On Hardt and Negri’s “Declaration”

So Michael Hardt and Antonio Negri have published a Declaration regarding the global social movements of 2011 and their implications. If you’ve followed their trilogy from Empire to Commonwealth, there are not too many surprises here but, as ever, some great formulations. Perhaps most usefully they can serve as the lightning rod for the debate over parties and leadership (they’re against) and in starting a new discussion over “commoning.”

Declaration is above all a voicing of support for the social movements and their encampments as offering a clear articulation of the current situation and the beginnings of a way to get past the crisis. It will not be without its detractors within and without the movements but the support is surely welcome.

In the manner of Derrida in Limited Inc., one might start with the inside matter (which is in fact the last page of the Kindle): “Copyright…All rights reserved.” For a project about commoning, wouldn’t a copyleft or Creative Commons license be more appropriate? OK, it’s only 99 cents on Amazon but you have to have a Kindle-friendly device: why not just put out a free PDF? So this post will give a fairly extensive summary of the pamphlet as a form of copylefting.

This isn’t just a cheap shot, I hope. In an early formulation that they return to often, Hardt and Negri (HN) quote Ralph Ellison’s invisible man:

“Who knows,” Ellison’s narrator concludes, “but that, on the lower frequencies, I speak for you?” Today, too, those in struggle communicate on the lower frequencies, but, unlike in Ellison’s time, no one speaks for them. The lower frequencies are open airwaves for all. And some messages can be heard only by those in struggle.

This eloquently speaks to the sense that the social movements articulate in murmurs that cannot be heard by self-declared elites and in media that are not known to them.

To explore these frequencies HN use four main figures:

the indebted, the mediatized, the securitized, and the represented.

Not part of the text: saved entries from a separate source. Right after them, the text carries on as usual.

-- ==== Sys2Proof/Machine/Frames.lean ====
section
/-! DEFINITION. Frames received (12 R343-R348) and the Registrar (R352-R355). -/

namespace Sys2Proof.Machine

/-! ## The Registrar -/

/-- OP codes of ENUM (R352). -/
def opOffer : Nat := 1
def opReport : Nat := 2
def opCommit : Nat := 3

/-- An ENUM payload (R352). -/
def enumPayload (id op side chain count flags addr serial : Nat) : List Byte :=
  leBytes 4 id ++ leBytes 1 op ++ leBytes 1 side ++ leBytes 1 chain ++ leBytes 1 count ++ [0] ++ leBytes 1 flags ++ zeros 2 ++ leBytes 2 addr ++ zeros 2 ++
    leBytes 8 serial

/-- A REPORT sent to c.0 out of the port on which the OFFER arrived (R352). -/
def State.sendReport (s : State) (p : Port) (report : List Byte) : State := s.sendOn p (s.newFrame (64 * leAt report 6 1) 3 0x38 report)

/-- The OFFER that follows from a REPORT, link-local on the onward port (R352, R353). -/
def State.sendOffer (s : State) (p : Port) (report : List Byte) : State :=
  let o := enumPayload (leAt report 0 4) opOffer (leAt report 5 1) (leAt report 6 1) (leAt report 7 1) 0 0 0
  s.sendOn p { s.newFrame 0 3 0x38 o with ttl := 1 }

/-- The second REPORT, with END_OF_REACH (R353). -/
def State.reportEnd (s : State) (p : Port) (report : List Byte) : State :=
  s.sendReport p (report.take 9 ++ leBytes 1 (withBit (leAt report 9 1) 1 true) ++ report.drop 10)

/-- The OFFER passed on: after a wake of a port that faces PASS and a wait for UP, at once, or not at all (R353). -/
def State.passOffer (s : State) (p : Port) (report : List Byte) : State :=
  let o := p.other
  if s.flag Obj.LNK_STATUS (2 + o.code) then
    let s1 := s.wakePort o
    { s1 with rg := { s1.rg with onward := some ⟨o, report, s.now, p⟩ } }
  else if s.isUp o then s.sendOffer o report
  else s.reportEnd p report

/-- The wait for the onward port ends: it is in UP, or 1 ms has passed (R353). -/
def State.onwardWaitEnd (s : State) : State :=
  match s.rg.onward with
  | none => s
  | some o =>
    let s1 := { s with rg := { s.rg with onward := none } }
    if s.isUp o.port then s1.sendOffer o.port o.payload
    else if o.asked + 1000000 ≤ s.now then s1.reportEnd o.arrived o.payload
    else s

/-- A position taken (R353): ID_ADDRESS, ID_POSITION, LNK_CHAIN, LNK_ENUM_ID, FROM_B; a change of address is counted and recorded. A position taken in
LINKUP leads to READY (R19). -/
def State.takePosition (s : State) (id side chain pos : Nat) (provisional : Bool) : State :=
  let old := s.address
  let new := 64 * chain + pos
  let s1 := if s.positioned && !(Nat.beq old new) then (s.bump Obj.LNK_POSITION_CHANGES).event 0x120F (old * 65536 + new) else s
  let s2 := ((s1.setReg Obj.ID_ADDRESS new).setReg Obj.ID_POSITION (1 + 2 * b2n provisional)).setReg Obj.LNK_CHAIN chain
  let s3 := if Nat.beq (s.reg Obj.LNK_ENUM_ID) id then s2 else (s2.setReg Obj.LNK_ENUM_ID id).setFlag Obj.LNK_STATUS 0 false
  let s4 := if provisional then s3 else { s3 with rg := { s3.rg with finalUnder := some id } }
  s4.setFlag Obj.LNK_STATUS 9 (Nat.beq side 1)

/-- What an OFFER comes to (R353). -/
inductive OfferVerdict where
  | take (pos : Nat) (provisional : Bool)
  | overflow
  | drop
  | miswired
  deriving DecidableEq, Repr

/-- The verdict on an OFFER that arrives on port `p` as hop `h`. -/
def State.offerVerdict (s : State) (p : Port) (id side h : Nat) : OfferVerdict :=
  let ring := s.reg Obj.LNK_RING_LENGTH
  match side, p with
  | 0, .a => if h ≤ 62 then .take h false else .overflow
  | 1, .b =>
    if s.rg.finalUnder = some id then .drop
    else if h ≤ ring then .take (ring + 1 - h) false
    else if h ≤ 15 then .take (63 - h) true
    else .overflow
  | _, _ => .miswired

/-- An OFFER (R353). -/
def State.offer (s : State) (p : Port) (l : List Byte) : State :=
  let id := leAt l 0 4
  let side := leAt l 5 1
  let chain := leAt l 6 1
  let h := leAt l 7 1 + 1
  let report := fun (flags addr : Nat) => enumPayload id opReport side chain h flags addr (s.reg Obj.ID_SERIAL)
  match s.offerVerdict p id side h with
  | .drop => s
  | .miswired => s.event 0x1211 0
  | .overflow =>
    let r := report 4 0
    ((s.event 0x1210 0).sendReport p r).passOffer p r
  | .take pos prov =>
    let s1 := s.takePosition id side chain pos prov
    let r := report (b2n prov) s1.address
    ((s1.sendReport p r).firstReady).passOffer p r

/-- A COMMIT (R354): a tile that took a final position under its ENUM_ID stores the ring length and sets COMMITTED. -/
def State.commitRing (s : State) (l : List Byte) : State :=
  let id := leAt l 0 4
  let n := leAt l 8 1
  if s.rg.finalUnder = some id ∧ s.reg Obj.LNK_ENUM_ID = id ∧ 1 ≤ n ∧ n ≤ 62 then
    let s1 := if s.reg Obj.LNK_RING_LENGTH = n then s else (s.writeRingWord n).setReg Obj.LNK_RING_LENGTH n
    s1.setFlag Obj.LNK_STATUS 0 true
  else s

/-- An ENUM token consumed (R352): one of the wrong length or chain is ignored. -/
def State.enum (s : State) (p : Port) (l : List Byte) : State :=
  if l.length = 24 ∧ leAt l 6 1 ≤ 62 then
    match leAt l 4 1 with
    | 1 => s.offer p l
    | 3 => s.commitRing l
    | _ => s
  else s

/-! ## Consuming (R346, R348) -/

/-- A frame with DUAL set: is it a repeat, and the frames remembered with it (R348)? -/
def State.dualSeen (s : State) (f : Frame) : Bool × State :=
  if f.dual then
    let recent := s.rg.dual.filter (fun d => Nat.blt s.now (d.at_ + 10000000))
    if recent.any (fun d => decide (d.source = f.source ∧ d.tag = f.tag ∧ d.type = f.type)) then
      (true, State.bump { s with rg := { s.rg with dual := recent } } Obj.LNK_DUAL_DROPPED)
    else
      let l := recent ++ [⟨f.source, f.tag, f.type, s.now⟩]
      (false, { s with rg := { s.rg with dual := l.drop (l.length - 32) } })
  else (false, s)

/-- A token served (R243, R353, R357, R363): none while the boot ROM serves. -/
def State.consumeToken (s : State) (p : Port) (x : RxFrame) (f : Frame) : State :=
  if s.romFault then s
  else match f.type with
    | 0x30 => s.timeToken p f.hops f.payload (1000 * s.now + x.refPs)
    | 0x31 => s.positionToken f.source f.payload
    | 0x32 => s.accession f.payload
    | 0x38 => s.enum p f.payload
    | _ => s

/-- A frame served under its owning rule: requests enter the Catalogue's queue, bulk frames are checked and carried out (R229, R269). A RESPONSE, a NAK, and
what a tile itself sends to c.0 ask nothing of a tile. -/
def State.consume (s : State) (p : Port) (x : RxFrame) (f : Frame) : State :=
  match f.vc, f.type with
  | 3, _ => s.consumeToken p x f
  | 0, 0x06 | 0, 0x3F => s
  | 0, _ =>
    let r : Requester := { path := .vc0 p, source := f.source, dest := f.dest, tag := f.tag, word := f.offset }
    s.arriveVc0 p x.bytes ⟨r, CatOp.read r f.type f.payload⟩
  | 1, 0x10 => if s.romFault then s.nak p x.bytes 8 else s.bulkWrite p x.bytes
  | 1, 0x11 => if s.romFault then s.nak p x.bytes 8 else s.bulkRead p x.bytes
  | _, _ => s

/-! ## Forwarding (R333, R346, R357) -/

/-- A frame as it leaves by the other port: HOPS up, TTL down, a TIME token with its correction. -/
def State.onwardFrame (s : State) (p : Port) (x : RxFrame) (f : Frame) : Frame :=
  let payload := if f.vc = 3 ∧ f.type = 0x30 then s.timeForward p f.payload x.residence else f.payload
  { f with hops := (f.hops + 1) % 256, ttl := f.ttl - 1, payload := payload }

/-! ## Receiving (R343) -/

/-- The units a received frame uses, counted as sent by the partner (R340, R342). -/
def State.noteUnits (s : State) (p : Port) (vc words : Nat) : State :=
  s.onPort p (fun v => { v with credits := { v.credits with recvd := v.credits.recvd.set vc ((v.credits.recvd.getD vc 0 + frameUnits words) % 65536) } })

/-- The units that the partner knows to be in use on a port (R340). -/
def Credits.inUse (c : Credits) : List Nat := List.zipWith (fun r t => (r + 65536 - t) % 65536) c.recvd c.told

/-- Bytes marked as code errors counted by lane: byte k of a word travels on lane k (R300, R329). -/
def State.countMarked (s : State) (p : Port) (l : List Nat) : State :=
  l.foldl (fun (s : State) i => s.bumpEntry Obj.LNK_CODE_ERRORS (laneNo p (i % 4))) s

/-- The header's checks, steps 1 to 5: the cause of a discard and the status of its NAK, if one is due. -/
def State.headerFault (s : State) (p : Port) (x : RxFrame) (f : Frame) : Option (Nat × Option Nat) :=
  let words := statedLength x.bytes
  if !(headerOk x.bytes) || x.marked.any (fun i => Nat.blt i 16) then some (1, none)
  else if maxWords f.vc < words then some (3, some 4)
  else if !(addressValid f.dest) then some (4, none)
  else if !(typeOnVc f.type f.vc) || decide (x.token ≠ Nat.beq f.vc 3) then some (6, some 5)
  else if !(creditFits (s.port p).credits.inUse f.vc (frameUnits words)) then some (8, none)
  else none

/-- A frame discarded for its header (R343, R344). -/
def State.dropHeader (s : State) (p : Port) (x : RxFrame) (cause : Nat) (nak : Option Nat) : State :=
  let s1 := s.discard p cause
  let s2 := match nak with | some st => s1.nak p x.bytes st | none => s1
  if cause = 8 then (s2.event 0x1216 0).enterRecovery p
  else if cause = 1 then s2
  else s2.noteUnits p (Frame.read x.bytes).vc (statedLength x.bytes)

/-- Steps 7 and 8: the cause of a discard. -/
def bodyFault (x : RxFrame) (f : Frame) : Option Nat :=
  if !(Nat.beq f.payload.length (4 * statedLength x.bytes)) then some 3
  else if !(trailerOk x.bytes) || x.marked.any (fun i => Nat.ble 16 i) then some 2
  else none

/-- A whole frame consumed, unless it is a DUAL repeat. -/
def State.take (s : State) (p : Port) (x : RxFrame) (f : Frame) : State :=
  let (again, s1) := s.dualSeen f
  if again then s1 else s1.consume p x f

/-- A whole frame forwarded, consumed or both (step 9, R346). -/
def State.deliverFrame (s : State) (p : Port) (x : RxFrame) (f : Frame) (mine fwd : Bool) : State :=
  let s1 := s.bumpEntry64 Obj.LNK_FRAMES_RX p.code 1
  let s2 := if fwd then
      (if (s1.port p.other).takes then s1.enqueue p.other (s1.onwardFrame p x f) false
       else if mine then s1 else s1.discard p 7)
    else s1
  if mine then s2.take p x f else s2

/-- Does the frame layer run: not where the link is silent, nor on a port that is not in UP? -/
def State.hears (s : State) (p : Port) : Bool := !s.silent && s.isUp p

/-- A frame that ends in EOF arrives at a port (R343). -/
def State.receive (s : State) (p : Port) (x : RxFrame) : State :=
  if s.hears p then
    let s0 := s.countMarked p x.marked
    let f := Frame.read x.bytes
    match s0.headerFault p x f with
    | some (cause, nak) => s0.dropHeader p x cause nak
    | none =>
      let s1 := s0.noteUnits p f.vc (statedLength x.bytes)
      let (mine, onward) := s1.routeOf f
      let fwd := onward && Nat.blt 1 f.ttl
      if !mine && !fwd then s1.discard p 5
      else match bodyFault x f with
        | some cause =>
          let s2 := s1.discard p cause
          if f.vc = 3 ∧ fwd = true ∧ cause = 2 ∧ (s2.isUp p.other) = true then s2.onPort p.other (fun v => { v with aborts := v.aborts + 1 }) else s2
        | none => s1.deliverFrame p x f mine fwd
  else s

/-- A frame that ends in ABORT (R331, R343): its discard is counted only when its partner originated it, under the first check of its header that fails,
cause 2 where none does. -/
def State.frameAbort (s : State) (p : Port) (l : List Byte) : State :=
  if s.hears p then
    let f := Frame.read l
    let x : RxFrame := ⟨Nat.beq f.vc 3, l, [], 0, 0⟩
    if headerOk l && Nat.blt 0 f.hops then s.noteUnits p f.vc (statedLength l)
    else match s.headerFault p x f with
      | some (cause, nak) => s.dropHeader p x cause nak
      | none =>
        let s1 := s.noteUnits p f.vc (statedLength l)
        let (mine, onward) := s1.routeOf f
        s1.discard p (if mine || (onward && Nat.blt 1 f.ttl) then 2 else 5)
  else s

/-- A frame received if it is of TYPE `type`, and an ENUM of operation `op`. -/
def State.receiveType (s : State) (p : Port) (x : RxFrame) (type : Nat) (op : Option Nat) : State :=
  let f := Frame.read x.bytes
  if Nat.beq f.type type && (match op with | some k => Nat.beq (leAt f.payload 4 1) k | none => true) then s.receive p x else s

end Sys2Proof.Machine
end

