-- ==== Sys2Proof/WellFormed.lean ====
section
/-! DEFINITION. Which commands are well formed: those that name units, registers and fields the tile has. -/

namespace Sys2Proof
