/-- Frames (R331, R337, R339 to R349): a sound frame for another tile leaves by the other port with HOPS up and TTL down; one with a wrong header is discarded
under its cause; a finished frame is counted; credits are told and heard; a frame without a route is discarded after 1 ms; a broken ring is shown. A clause
for a condition that does not hold rests on log entry 1 (the model's choice). Readings it rests on: log entry 46. -/
def Obligations.FrameResults : Prop :=
  (∀ (s : State) (t : Nat) (p : Port) (x : RxFrame), s.settled = true → Claims.sound s p x = true → s.routeOf (Frame.read x.bytes) = (false, true) →
    1 < (Frame.read x.bytes).ttl → (s.port p.other).takes = true → ((Frame.read x.bytes).vc ≠ 3 ∨ (Frame.read x.bytes).type ≠ 0x30) →
    answers (.frameReceive t p x) s (fun u => effects t [] Claims.arrival [] s u ∧ Claims.entryCounts64 Obj.LNK_FRAMES_RX p.code s u ∧
      Claims.toSend u p.other { Frame.read x.bytes with hops := ((Frame.read x.bytes).hops + 1) % 256, ttl := (Frame.read x.bytes).ttl - 1 })) ∧
  (∀ (s : State) (t c : Nat) (p : Port) (x : RxFrame), s.settled = true → s.hears p = true → x.marked = [] →
    s.headerFault p x (Frame.read x.bytes) = some (c, none) → c ≠ 8 →
    answers (.frameReceive t p x) s (fun u => effects t [(0x120C, 256 * p.code + c)] (Claims.lanePieces p) [] s u ∧
      (∀ q, q ∈ (u.port p).unsent ↔ q ∈ (s.port p).unsent) ∧ Claims.entryCounts (discardObj p) c s u ∧ Claims.entryCounts (discardObj p) 0 s u)) ∧
  (∀ (s : State) (t : Nat) (p : Port) (l : List Byte), s.settled = true → s.hears p = true →
    (headerOk l = false → answers (.frameAbort t p l) s (fun u =>
      effects t [(0x120C, 256 * p.code + 1)] (Claims.lanePieces p) [] s u ∧ Claims.entryCounts (discardObj p) 1 s u)) ∧
    ((Frame.read l).hops = 0 → s.headerFault p ⟨Nat.beq (Frame.read l).vc 3, l, [], 0, 0⟩ (Frame.read l) = none →
      (s.routeOf (Frame.read l)).1 = true → answers (.frameAbort t p l) s (fun u =>
        effects t [(0x120C, 256 * p.code + 2)] (Claims.lanePieces p) [] s u ∧ Claims.entryCounts (discardObj p) 2 s u)) ∧
    (headerOk l = true → 0 < (Frame.read l).hops → answers (.frameAbort t p l) s (fun u => effects t [] [Claims.portPiece p] [] s u))) ∧
  (∀ (s : State) (t : Nat) (p : Port) (l : List Byte), s.settled = true → (s.port p).state = .up →
    (∀ kind, Claims.creditHeard l kind → (kind = 1 ∨ kind = 3) → (s.port p).credits.heard = false →
      (s.port p).queue = [] → answers (.creditInit t p l false) s (fun u => effects t [] [Claims.portPiece p] [] s u ∧
      (u.port p).credits = { (s.port p).credits with heard := true, used := Claims.creditCounts l, freedSeen := [0, 0, 0, 0],
                                                     acked := (s.port p).credits.acked || bit kind 1 })) ∧
    (∀ kind, Claims.creditHeard l kind → (kind = 0 ∨ kind = 2) → (s.port p).credits.heard = true →
      (s.port p).queue = [] → answers (.creditUpdate t p l false) s (fun u => effects t [] [Claims.portPiece p] [] s u ∧
      (u.port p).credits.freedSeen = Claims.creditCounts l ∧
      (u.port p).credits.used = List.zipWith (fun a d => a - d) (s.port p).credits.used
        (List.zipWith (fun n o => (n + 65536 - o) % 65536) (Claims.creditCounts l) (s.port p).credits.freedSeen))) ∧
    (answers (.creditInit t p l true) s (fun u => effects t [] [] [] s u)) ∧ (answers (.creditUpdate t p l true) s (fun u => effects t [] [] [] s u)) ∧
    ((s.port p).credits.acked = false → (s.port p).credits.lastSent + 10000 ≤ Nat.max s.now t →
      answers (.creditInitResend t p) s (fun u => effects t [] [Claims.portPiece p] [] s u ∧
        (u.port p).credits = { (s.port p).credits with lastSent := Nat.max s.now t, sentInits := (s.port p).credits.sentInits + 1 })) ∧
    (s.tile.phase = .none → (s.freedUnits p ≠ (s.port p).credits.told ∨ (s.port p).credits.lastSent + 20000 ≤ Nat.max s.now t) →
      answers (.creditUpdateSend t p) s (fun u => effects t [] [Claims.portPiece p] [] s u ∧
        (u.port p).credits = { (s.port p).credits with told := s.freedUnits p, lastSent := Nat.max s.now t,
                                                       sentUpdates := (s.port p).credits.sentUpdates + 1 }))) ∧
  (∀ (s : State) (t : Nat) (q : Queued), s.settled = true → s.rg.waiting = [q] → q.since + 1000000 ≤ Nat.max s.now t →
    answers (.routeWaitTimeout t) s (fun u => effects t [(0x120C, 256 * s.homePort.code + 7)] [.rg, .bytes, .version] [] s u ∧
      u.rg = { s.rg with waiting := [] } ∧ Claims.entryCounts (discardObj s.homePort) 7 s u)) ∧
  (∀ (s : State) (t : Nat) (p : Port), s.settled = true → (s.port p).state = .up → (s.port p).queue = [] →
    answers (.lnkRingBreak t p) s (fun u => effects t [(0x120D, p.code)] (Claims.lanePieces p) [portStateObj p, Obj.LNK_STATUS] s u ∧
      Claims.inState p .down (Nat.max s.now t) u ∧ u.flag Obj.LNK_STATUS 1 = true ∧ (u.port p).fromUp = false ∧ (u.port p).wire = none)) ∧
  (∀ (s : State) (t : Nat), s.settled = true → s.flag Obj.LNK_STATUS 1 = true → s.isUp .a = true → s.isUp .b = true →
    answers (.lnkRingRestored t) s (fun u => effects t [(0x120E, 0)] [] [Obj.LNK_STATUS] s u ∧
      u.reg Obj.LNK_STATUS = withBit (s.reg Obj.LNK_STATUS) 1 false)) ∧
  (∀ (s : State) (t : Nat) (p : Port) (q : Queued), s.settled = true → (s.port p).token = none → (s.port p).wire = some q →
    answers (.frameBoundary t p) s (fun u => effects t [] (Claims.lanePieces p) [] s u ∧ Claims.entryCounts64 Obj.LNK_FRAMES_TX p.code s u ∧
      (∀ x, x ∈ (u.port p).unsent → x ∈ (s.port p).unsent) ∧ (∀ x, x ∈ (s.port p).queue → x ∈ (u.port p).unsent) ∧
      ((s.port p).queue = [] → (u.port p).unsent = [])))

/-- The Registrar (R19, R352 to R354): an OFFER that side A receives gives a tile its position and is answered with a REPORT; an OFFER waits for a woken port and
goes out once it is in UP; COMMIT under the tile's own ENUM_ID stores the ring length. Readings it rests on: log entry 46. -/
def Obligations.RegistrarResults : Prop :=
  (∀ (s : State) (t : Nat) (x : RxFrame) (l : List Byte), s.settled = true → s.ck.waitRef = false → Claims.arrives s .a x = true → (Frame.read x.bytes).vc = 3 →
    (Frame.read x.bytes).type = 0x38 → (Frame.read x.bytes).payload = l → l.length = 24 → leAt l 4 1 = 1 → leAt l 5 1 = 0 → leAt l 6 1 ≤ 62 →
    leAt l 7 1 < 62 → s.romFault = false → s.positioned = false → s.flag Obj.LNK_STATUS 3 = false → s.tile.state ≠ .linkup →
    answers (.offer t .a x) s (fun u =>
      effects t [] (.rg :: Claims.arrival) [Obj.ID_ADDRESS, Obj.ID_POSITION, Obj.LNK_CHAIN, Obj.LNK_ENUM_ID, Obj.LNK_STATUS] s u ∧
      u.reg Obj.ID_ADDRESS = 64 * leAt l 6 1 + (leAt l 7 1 + 1) ∧ u.reg Obj.ID_POSITION = 1 ∧ u.reg Obj.LNK_CHAIN = leAt l 6 1 ∧
      u.reg Obj.LNK_ENUM_ID = leAt l 0 4 ∧ u.flag Obj.LNK_STATUS 9 = false ∧ u.rg.finalUnder = some (leAt l 0 4) ∧
      Claims.toSend u .a (u.newFrame (64 * leAt l 6 1) 3 0x38
        (enumPayload (leAt l 0 4) 2 0 (leAt l 6 1) (leAt l 7 1 + 1) 0 (64 * leAt l 6 1 + (leAt l 7 1 + 1)) (s.reg Obj.ID_SERIAL))))) ∧
  (∀ (s : State) (t : Nat) (x : RxFrame) (l : List Byte), s.settled = true → s.ck.waitRef = false → Claims.arrives s .a x = true → (Frame.read x.bytes).vc = 3 →
    (Frame.read x.bytes).type = 0x38 → (Frame.read x.bytes).payload = l → l.length = 24 → leAt l 4 1 = 1 → leAt l 5 1 = 0 → leAt l 6 1 ≤ 62 →
    leAt l 7 1 < 62 → s.positioned = false → s.tile.state = .linkup →
    answers (.offer t .a x) s (fun u => u.tile.state = .ready ∧ u.tile.since = Nat.max s.now t ∧ u.tile.readyAt = Nat.max s.now t ∧
      u.reg Obj.ID_ADDRESS = 64 * leAt l 6 1 + (leAt l 7 1 + 1) ∧ u.reg Obj.ID_POSITION = 1)) ∧
  (∀ (s : State) (t : Nat) (x : RxFrame) (l : List Byte), s.settled = true → Claims.arrives s .a x = true → (Frame.read x.bytes).vc = 3 →
    (Frame.read x.bytes).type = 0x38 → (Frame.read x.bytes).payload = l → l.length = 24 → leAt l 4 1 = 1 → leAt l 5 1 ≠ 0 → leAt l 6 1 ≤ 62 →
    s.romFault = false → answers (.offer t .a x) s (fun u => effects t [(0x1211, 0)] Claims.arrival [] s u)) ∧
  (∀ (s : State) (t : Nat) (o : Onward), s.settled = true → s.rg.onward = some o → s.isUp o.port = true → s.silent = false →
    answers (.enumOnwardWaitEnd t) s (fun u => effects t [] [.rg, Claims.portPiece o.port] [] s u ∧ u.rg = { s.rg with onward := none } ∧
      Claims.toSend u o.port { s.newFrame 0 3 0x38
        (enumPayload (leAt o.payload 0 4) 1 (leAt o.payload 5 1) (leAt o.payload 6 1) (leAt o.payload 7 1) 0 0 0) with ttl := 1 })) ∧
  (∀ (s : State) (t : Nat) (p : Port) (x : RxFrame) (l : List Byte), s.settled = true → Claims.arrives s p x = true → (Frame.read x.bytes).vc = 3 →
    (Frame.read x.bytes).type = 0x38 → (Frame.read x.bytes).payload = l → l.length = 24 → leAt l 4 1 = 3 → leAt l 6 1 ≤ 62 → s.romFault = false →
    1 ≤ leAt l 8 1 → leAt l 8 1 ≤ 62 → s.rg.finalUnder = some (leAt l 0 4) → s.reg Obj.LNK_ENUM_ID = leAt l 0 4 →
    answers (.commit t p x) s (fun u => effects t [] (.cal :: Claims.arrival) [Obj.LNK_STATUS, Obj.LNK_RING_LENGTH] s u ∧
      u.flag Obj.LNK_STATUS 0 = true ∧ u.reg Obj.LNK_RING_LENGTH = leAt l 8 1 ∧
      (s.reg Obj.LNK_RING_LENGTH ≠ leAt l 8 1 → s.cal.commit = none → s.reg Obj.PWR_PATH_STATE ≠ 4 → u.cal = { s.cal with ringWord := leAt l 8 1, ringPending := none })))
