section
variable (s : State) (o v : Nat)
@[simp] theorem State.setReg_now : (s.setReg o v).now = s.now := rfl
@[simp] theorem State.setReg_tile : (s.setReg o v).tile = s.tile := rfl
@[simp] theorem State.setReg_log : (s.setReg o v).log = s.log := rfl
@[simp] theorem State.setReg_recs : (s.setReg o v).recs = s.recs := rfl
@[simp] theorem State.setReg_lt : (s.setReg o v).lt = s.lt := rfl
@[simp] theorem State.setReg_la : (s.setReg o v).la = s.la := rfl
@[simp] theorem State.setReg_portA : (s.setReg o v).portA = s.portA := rfl
@[simp] theorem State.setReg_portB : (s.setReg o v).portB = s.portB := rfl
@[simp] theorem State.setReg_rg : (s.setReg o v).rg = s.rg := rfl
@[simp] theorem State.setReg_am : (s.setReg o v).am = s.am := rfl
@[simp] theorem State.setReg_cal : (s.setReg o v).cal = s.cal := rfl
@[simp] theorem State.setReg_fol : (s.setReg o v).fol = s.fol := rfl
@[simp] theorem State.setReg_sec : (s.setReg o v).sec = s.sec := rfl
@[simp] theorem State.setReg_ck : (s.setReg o v).ck = s.ck := rfl
@[simp] theorem State.setReg_pw : (s.setReg o v).pw = s.pw := rfl
@[simp] theorem State.setReg_cu : (s.setReg o v).cu = s.cu := rfl
@[simp] theorem State.setReg_pins : (s.setReg o v).pins = s.pins := rfl
@[simp] theorem State.setReg_tw : (s.setReg o v).tw = s.tw := rfl
@[simp] theorem State.setReg_ga : (s.setReg o v).ga = s.ga := rfl
@[simp] theorem State.setReg_archive : (s.setReg o v).archive = s.archive := rfl
@[simp] theorem State.setReg_free : (s.setReg o v).free = s.free := rfl
@[simp] theorem State.setReg_pending : (s.setReg o v).pending = s.pending := rfl
end

section
variable (s : State) (w o n : Nat)
@[simp] theorem State.bumpBy_now : (s.bumpBy w o n).now = s.now := rfl
@[simp] theorem State.bumpBy_tile : (s.bumpBy w o n).tile = s.tile := rfl
@[simp] theorem State.bumpBy_log : (s.bumpBy w o n).log = s.log := rfl
@[simp] theorem State.bumpBy_recs : (s.bumpBy w o n).recs = s.recs := rfl
@[simp] theorem State.bumpBy_lt : (s.bumpBy w o n).lt = s.lt := rfl
@[simp] theorem State.bumpBy_la : (s.bumpBy w o n).la = s.la := rfl
@[simp] theorem State.bumpBy_portA : (s.bumpBy w o n).portA = s.portA := rfl
@[simp] theorem State.bumpBy_portB : (s.bumpBy w o n).portB = s.portB := rfl
@[simp] theorem State.bumpBy_rg : (s.bumpBy w o n).rg = s.rg := rfl
@[simp] theorem State.bumpBy_am : (s.bumpBy w o n).am = s.am := rfl
@[simp] theorem State.bumpBy_cal : (s.bumpBy w o n).cal = s.cal := rfl
@[simp] theorem State.bumpBy_fol : (s.bumpBy w o n).fol = s.fol := rfl
@[simp] theorem State.bumpBy_sec : (s.bumpBy w o n).sec = s.sec := rfl
@[simp] theorem State.bumpBy_ck : (s.bumpBy w o n).ck = s.ck := rfl
@[simp] theorem State.bumpBy_pw : (s.bumpBy w o n).pw = s.pw := rfl
@[simp] theorem State.bumpBy_cu : (s.bumpBy w o n).cu = s.cu := rfl
@[simp] theorem State.bumpBy_pins : (s.bumpBy w o n).pins = s.pins := rfl
@[simp] theorem State.bumpBy_tw : (s.bumpBy w o n).tw = s.tw := rfl
@[simp] theorem State.bumpBy_ga : (s.bumpBy w o n).ga = s.ga := rfl
@[simp] theorem State.bumpBy_archive : (s.bumpBy w o n).archive = s.archive := rfl
@[simp] theorem State.bumpBy_free : (s.bumpBy w o n).free = s.free := rfl
@[simp] theorem State.bumpBy_pending : (s.bumpBy w o n).pending = s.pending := rfl
end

Debt: here HN nicely note that

[t]he social safety net has passed from a system of welfare to one of debtfare.

They suggest that the indebted suffer from an “unhappy consciousness” but, contrary to Hegel, this is a

nondialectical form, because debt is not a negative that can enrich you if you rebel.

They see debt as an end to the “illusions that surround the dialectic,” a phrase that will no doubt get them into trouble in certain quarters, because the indebted “cannot be redeemed, only destroyed.” Perhaps they have ventured here where even David Graeber feared to tread, but it would not have hurt them to acknowledge Graeber’s work in more than an endnote bibliographic reference.

The Mediatized

Given the opening formula, this section is disappointing, sometimes very much so. Time and again, people appear as mere dupes of the media, “hypnotized,” “stifled,” “absorbed,” “fragmented and dispersed.” The theory of the military-industrial-entertainment complex seems more useful as a means of exploring these effects than this lament, to use their own term, for lost reality.

By contrast, “living information” is said to be gained by physical proximity based on a study of an Olivetti factory in the 1960s by Romano Alquati. Thus, at the encampments

the participants experienced the power of creating new political affects through being together.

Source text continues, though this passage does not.